Five years earlier he would have smiled at me and said he’d be thinking of me every second.
“I guess that’s everything?” I said as he pulled down his last large sea bag.
Before, he would have held me in his arms and told me repeatedly that he loved me with all of his heart while he stroked my hair and I soaked his shirt with my tears.
“Yep,” he said. For the first time we didn’t know what to do. Do we kiss? Not wanting to force something that just wasn’t there, he pulled me in and we hugged. It was the last hug we would ever share as husband and wife. We both knew it.

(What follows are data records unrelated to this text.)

/-- TGATH's data effect: each row's words are tagged as it is written. -/
def runTgath (s : State) (c : Cmd) : Run :=
  let t := c.tcw
  let dst := fun (i : Nat) => tgDst t + wn (i * rowOut t)
  if !indexOk t || !tagOk s c [(tgDst t, tgNlo t * rowOut t)] then Run.bad s
  else
    (Run.start s).read c (tgParam t) 32 (tgNlo t) (fun r idx =>
      ((tab id 0 (tgNlo t)).zip idx).foldl (fun r x =>
        match x.2 with
        | some j =>
          let u := r.row c (tgSrc t + wn (j * rowIn t)) (dst x.1) (tgHi t)
          if tgTag t && u.err.isNone then u.tagOf (u.puts.drop r.puts.length) else u
        | none => r) r)
/-- TSCAT's data effect. -/
def runTscat (s : State) (c : Cmd) : Run :=
  let t := c.tcw
  if !indexOk t then Run.bad s
  else
    (Run.start s).read c (tgParam t) 32 (tgNlo t) (fun r idx =>
      if !tagOk s c (idx.filterMap (fun x => x.map (fun j => (tgDst t + wn (j * rowOut t), rowOut t)))) then Run.bad s
      else
        (((tab id 0 (tgNlo t)).zip idx).foldl (fun r x =>
          match x.2 with
          | some j => r.row c (tgSrc t + wn (x.1 * rowIn t)) (tgDst t + wn (j * rowOut t)) (tgHi t)
          | none => r) r).finish c)

/-! ### TFILL and TPREF (R230) -/

/-- TFILL's data effect. -/
def runTfill (s : State) (c : Cmd) : Run :=
  let t := c.tcw
  let w := fmtBits (tcwFmtB t)
  if tcw0 t 36 12 != 0 || tgNlo t == 0 || tgHi t != 0 || tcwF t 1 0 48 != 0 || tcwFmtA t != 0 || !fmtElem (tcwFmtB t) ||
    !tagOk s c [(tgDst t, sizeOf' w (tgNlo t))] then Run.bad s
  else ((Run.start s).write c (tgDst t) w (List.replicate (tgNlo t) (some (bits (tcwWord t 3).toNat 0 w)))).finish c

/-- A line put, clean, into the L2 of a core. -/
def State.preloadL2 (s : State) (a line : Nat) (hot heap : Bool) : State :=
  if (findLine (s.coreAt a).l2 line).isSome then s
  else
    let d := s.dieLine (dieOf a) line
    s.putL2 a { line := line, data := d.1, valid := fullMask, dirty := 0, poison := d.2, bad := false, hot := hot, heap := heap, way := 0 }
/-- TPREF's accesses, up to the first that fails: the lines already fetched stay. -/
def prefPieces (c0 : Cmd) (l2 : Bool) : List (Nat × Nat) → Run → Run
  | [], r => r
  | (va, n) :: t, r0 =>
    let x := r0.table c0 (wn va)
    let r := x.1
    let c := x.2
    match r.st.engineLocate c .load (wn va) n with
    | .error e => r.fails c e
    | .ok (s0, g) =>
      if s0.accessHeld (dieOf c.core) none g then { r with err := some .waits } else
      let s1 := s0.touch (dieOf c.core) none ((linesOf g.cells).map Prod.fst)
      let bad := !(s1.badUnits (dieOf c.core) false g).isEmpty
      let s2 := s1.engineTouch g
      let s3 := if l2 then g.cached.foldl (fun (s : State) x =>
          match x.2.cache with | .wb | .wt => s.preloadL2 c.core x.1 x.2.hot x.2.heap | _ => s) s2 else s2
      prefPieces c0 l2 t { r with st := s3, poison := r.poison || bad }
/-- TPREF's data effect. -/
def runTpref (s : State) (c : Cmd) : Run :=
  let t := c.tcw
  if tcw0 t 36 12 != 0 || tgNlo t == 0 || tgHi t != 0 || tcwF t 2 0 48 != 0 || tcwF t 3 1 63 != 0 || tcwFmtA t != 0 ||
    tcwFmtB t != 0 || tgTag t then Run.bad s
  else prefPieces c ((tcwWord t 3).getLsbD 0) (pieces (tgNlo t) (tgSrc t).toNat (tgNlo t)) (Run.start s)

/-! ### Commands in slots -/

/-- The command in a tongs slot of a die, its data effect still to come, when its opcode is `op`. -/
def State.tongsAt (s : State) (d slot op : Nat) : Option Slot :=
  (tfind (s.dieAt d).tongs slot).filter (fun x => !x.done && tcwOp x.cmd.tcw == op)
/-- A turn of a command in its slot: it reads and computes, and then its writes land one by one, in order, so that a load may find
some words written and some not (08 R181); it waits while a home takes an access of it not (10 R208). -/
def State.slotTurn (s : State) (x : Slot) (run : State → Cmd → Run × BitVec 16) : State × Slot :=
  match x.todo with
  | [] => let r := run s x.cmd; if r.1.held then (s, x) else (r.1.st, { x with todo := r.1.puts, done := r.1.puts.isEmpty, code := r.1.code, aux := r.2, dest := r.1.units })
  | p :: t => if s.landingHeld p then (s, x) else (s.land x.cmd.core p, { x with todo := t, done := t.isEmpty })
/-- A turn of a command in a tongs slot. -/
def State.tongsRun (s : State) (d slot op : Nat) (run : State → Cmd → Run) : State :=
  match s.tongsAt d slot op with
  | none => s
  | some x =>
    let r := s.slotTurn x (fun t c => (run t c, 0))
    r.1.mapDie d (fun y => { y with tongs := tset y.tongs slot r.2 })

/-- TCOPY. -/
def execTcopy (d slot : Nat) (s : State) : Host.Outcome State Fault Refusal := .next (s.tongsRun d slot 0x20 runTcopy)
/-- TCOPY2. -/
def execTcopy2 (d slot : Nat) (s : State) : Host.Outcome State Fault Refusal := .next (s.tongsRun d slot 0x21 runTcopy2)
/-- TGATH. -/
def execTgath (d slot : Nat) (s : State) : Host.Outcome State Fault Refusal := .next (s.tongsRun d slot 0x22 runTgath)
/-- TSCAT. -/
def execTscat (d slot : Nat) (s : State) : Host.Outcome State Fault Refusal := .next (s.tongsRun d slot 0x23 runTscat)
/-- TFILL. -/
def execTfill (d slot : Nat) (s : State) : Host.Outcome State Fault Refusal := .next (s.tongsRun d slot 0x24 runTfill)
/-- TPREF. -/
def execTpref (d slot : Nat) (s : State) : Host.Outcome State Fault Refusal := .next (s.tongsRun d slot 0x25 runTpref)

Soon after, there were scheduled phone calls and emails as there had been all those times before, but they were far less frequent and included the bare minimum of details. I shared with him that I had decided to take up playing guitar. He let me know that he was doing really well in his Fantasy Football League. We were skimming the surface of one another’s lives.
With nothing but time, it’s hard to continue to suppress everything you’ve refuted since you were young. I found myself thinking often of my high school days and the afternoons spent in Karen’s bedroom. I retraced my virtual one-night stand repeatedly—reflecting on the words we used, the imagery we created as our bodies intertwined. I allowed myself some much-awaited latitude. I let my mind dwell on the feelings that created a barrier to a successful marriage with a good man. I entertained the thoughts I knew would be challenging for my friends and family to accept, especially my mother. I considered the emotions that seemed foreign to me but were stronger than anything I’d ever felt. My daydreams were daring—pressing on soft lips, meandering down the inviting curves of a faceless woman with a beautiful body.